# Traveling and carving



## Carvendive (Dec 18, 2018)

First, I'm SO new here that I haven't yet figured out how to search "within" a forum. That said, maybe some of you can share some of your carving specific travel jigs.

This year I'm going to a RV Park in s. Florida where they say they do carving. So I cobbled together a vice jigs that will supply all my needs for my current projects. (Reed and waterleaf molding for a new door for a antique drop front desk and 3 female forms that will support a tabletop.) Here's some photos.

Setup for Reed molding. Basically two anchor points with wedges to keep the elevation index's tight to the reed. Just noticed that the desatco clamp wasn't set. I use them to prevent lateral move.

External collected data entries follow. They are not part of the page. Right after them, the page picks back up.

/-! ### The lines a command relies on (R19, R45, R67) -/

/-- A line once an output stays one until a micro-op releases it (R19, R44). -/
theorem perform_dir_out {u : MicroOp} {s t : State} {l : Line} (h : perform u s = .next t) (ho : s.dir l = .out) :
    t.dir l = .out ∨ u = .setDir l .inp ∨ (l = .sda ∧ u = .releaseAndClear) := by
  rcases perform_next_cases h with ⟨m, d, rfl, rfl⟩ | ⟨m, _, rfl, _, rfl⟩ | ⟨rfl, rfl⟩ | ⟨rfl, rfl⟩ | ⟨rfl, rfl⟩ |
    ⟨rfl, rfl⟩ | ⟨rfl, _, rfl⟩ | ⟨rfl, _, rfl⟩
  · cases l <;> cases m <;> cases d <;> simp_all
  · cases l <;> cases m <;> simpa using ho
  all_goals cases l <;> simp_all

theorem perform_schedule {u : MicroOp} {s t : State} (h : perform u s = .next t) : t.schedule = s.schedule := by
  rcases perform_next_cases h with ⟨l, _, rfl, rfl⟩ | ⟨l, _, rfl, _, rfl⟩ | ⟨rfl, rfl⟩ | ⟨rfl, rfl⟩ | ⟨rfl, rfl⟩ |
    ⟨rfl, rfl⟩ | ⟨rfl, _, rfl⟩ | ⟨rfl, _, rfl⟩
  · cases l <;> rfl
  · cases l <;> rfl
  all_goals rfl

/-- While micro-op `k` is the next one the command relies on the line being an output: the data line from the row that makes it one,
the clock line always, but for `START`, which claims it at step 2 (R67). -/
def reliesOn : Instr → Nat → Line → Prop
  | i, k, .scl => i = .start → 3 ≤ k
  | .waitAck, _, .sda => False
  | .readByte _, k, .sda => 42 ≤ k
  | _, k, .sda => 1 ≤ k

/-- A command drives a line only while it relies on it. -/
theorem reliesOn_of_drive_row {i : Instr} {k : Nat} {l : Line} {v : Level} (hu : uopTable i k = some (.drive l v)) :
    reliesOn i k l := by
  cases l with
  | scl =>
    rintro rfl
    simp only [uopTable, startUop] at hu
    split at hu <;> simp at hu ⊢
  | sda =>
    obtain ⟨hk, hw, hr⟩ : rowOf i k (.drive .sda v) := uopTable_rowOf hu
    cases i with
    | start | stop | writeByte => exact hk
    | waitAck => exact hw rfl
    | readByte a => exact (hr a rfl).ge

/-- A command comes to rely on a line by the row that makes it an output. -/
theorem setDir_row_of_reliesOn_succ {i : Instr} {k : Nat} {l : Line} (h : reliesOn i (k + 1) l)
    (hn : ¬ reliesOn i k l) : uopTable i k = some (.setDir l .out) := by
  cases l with
  | scl =>
    obtain ⟨rfl, hk⟩ : i = .start ∧ k < 3 := by simpa [reliesOn] using hn
    obtain rfl : k = 2 := by have := h rfl; omega
    rfl
  | sda =>
    cases i with
    | start | stop | writeByte =>
      obtain rfl : k = 0 := by simpa [reliesOn] using hn
      rfl
    | waitAck => exact h.elim
    | readByte a =>
      obtain rfl : k = 41 := by simp only [reliesOn] at h hn; omega
      rfl

/-- Among the commands only `WAIT_ACK` releases the data line by a bare `SetDir` (R67). -/
theorem eq_waitAck_of_release_row {i : Instr} {k : Nat} (hu : uopTable i k = some (.setDir .sda .inp)) :
    i = .waitAck := by
  cases i with
  | waitAck => rfl
  | start => simp only [uopTable, startUop] at hu; split at hu <;> cases hu
  | stop => simp only [uopTable, stopUop] at hu; split at hu <;> cases hu
  | writeByte b =>
    simp only [uopTable, writeByteUop] at hu
    split_ifs at hu
    · cases hu
    · split at hu <;> cases hu
  | readByte a =>
    simp only [uopTable, readByteUop] at hu
    split_ifs at hu
    · cases hu
    · split at hu <;> cases hu
    · split at hu <;> cases hu

/-- While a command relies on a line it has no row that releases it. -/
theorem row_keeps_reliesOn {i : Instr} {k : Nat} {l : Line} {u : MicroOp} (hu : uopTable i k = some u)
    (h : reliesOn i k l) : u ≠ .setDir l .inp ∧ ¬ (l = .sda ∧ u = .releaseAndClear) := by
  refine ⟨?_, ?_⟩
  · rintro rfl
    cases l with
    | scl =>
      obtain ⟨_, _, hd⟩ : rowOf i k (.setDir .scl .inp) := uopTable_rowOf hu
      cases hd
    | sda =>
      obtain rfl := eq_waitAck_of_release_row hu
      exact h
  · rintro ⟨rfl, rfl⟩
    obtain ⟨⟨a, rfl⟩, rfl⟩ : rowOf i k .releaseAndClear := uopTable_rowOf hu
    simp [reliesOn] at h

end Sys2Proof.Machine

namespace Sys2Proof.Safety

open Sys2Proof.Machine

/-! ### A command runs to its end (R68, R125) -/

/-- The lines the command relies on at its next micro-op are outputs. -/
def reliedLinesOut (i : Instr) (s : State) : Prop :=
  ∀ l, reliesOn i s.seq.toNat l → s.dir l = .out

theorem run_succ_of_run {k : Nat} {s t : State} (h : run k s = .next t) : run (k + 1) s = step t := by
  rw [run_add 1 h]
  cases ht : step t with
  | next u => exact run_succ ht
  | fault f => exact run_succ_fault ht
  | refused r => exact run_succ_refused ht

/-- The next micro-op of a command whose lines are outputs completes. -/
theorem exists_perform_of_reliedLinesOut {i : Instr} {s : State} (hk : s.seq.toNat < stepCount i) (hl : reliedLinesOut i s) :
    ∃ u v, uopTable i s.seq.toNat = some u ∧ perform u s = .next v := by
  cases hu : uopTable i s.seq.toNat with
  | none => exact absurd ((uopTable_none_iff i _).1 hu) (Nat.not_le.2 hk)
  | some u =>
    cases hv : perform u s with
    | next v => exact ⟨u, v, rfl, hv⟩
    | fault f =>
      obtain ⟨l, v, rfl, hin, _⟩ := perform_fault hv
      simp [hl l (reliesOn_of_drive_row hu)] at hin
    | refused r => exact absurd hv perform_not_refused

/-- A micro-op leaves the lines as the next one relies on them: it keeps a line relied on already, and claims a new one itself. -/
theorem perform_keeps_reliedLinesOut {i : Instr} {u : MicroOp} {s v : State} (hu : uopTable i s.seq.toNat = some u)
    (hv : perform u s = .next v) (hl : reliedLinesOut i s) {l : Line} (h : reliesOn i (s.seq.toNat + 1) l) :
    v.dir l = .out := by
  by_cases hnow : reliesOn i s.seq.toNat l
  · exact (perform_dir_out hv (hl l hnow)).resolve_right (not_or.2 (row_keeps_reliesOn hu hnow))
  · obtain rfl : u = .setDir l .out := by simpa [hu] using setDir_row_of_reliesOn_succ h hnow
    obtain rfl : setDir l .out s = v := by simpa [perform] using hv
    exact setDir_dir_same l .out s

/-- A step of a command in flight whose lines are outputs completes, up to the move of the counter. -/
theorem step_of_reliedLinesOut {i : Instr} {s : State} (h : inFlight i s) (hk : s.seq.toNat < stepCount i)
    (hl : reliedLinesOut i s) :
    ∃ v, step s = .next (advance (stepCount i) v) ∧ inFlight i v ∧ v.seq = s.seq ∧ v.ir = s.ir ∧
      ∀ l, reliesOn i (s.seq.toNat + 1) l → v.dir l = .out := by
  obtain ⟨u, v, hu, hv⟩ := exists_perform_of_reliedLinesOut hk hl
  have hstep : step s = .next (advance (stepCount i) v) := by rw [step_inFlight h, exec_eq, runMicroOp_of hu hv]
  obtain ⟨hir, hseq, hbusy, _⟩ := perform_frame hv
  obtain ⟨hb, hd, hs⟩ := h
  exact ⟨v, hstep, ⟨hbusy.trans hb, by rwa [hir], (perform_schedule hv).trans hs⟩, hseq, hir,
    fun _ => perform_keeps_reliedLinesOut hu hv hl⟩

Here is with my poor man's all position vise.


----------



## Planeman40 (Nov 3, 2010)

I rigged up that exact same water pipe vise for carving. I bolted it to a flat plywood seat to sit on. Anywhere you can sit you can carve.


----------



## Phil32 (Aug 31, 2018)

It looks like you have planned well for carving at the RV park in Florida, or anywhere else in your travels. The RV park will probably have a group meeting space with folding tables & chairs, so anything specialized to carving has to be supplied by the carvers. I have found it fairly easy to adapt my carving to RV travel.


----------



## Carvendive (Dec 18, 2018)

> ... The RV park will probably have a group meeting space with folding tables & chairs, ...
> 
> - Phil32


Hadn't thought about that, they may have nothing suitable to clamp my jig to. I'll call and see what's provided. Thanks for the heads up Phil32!


----------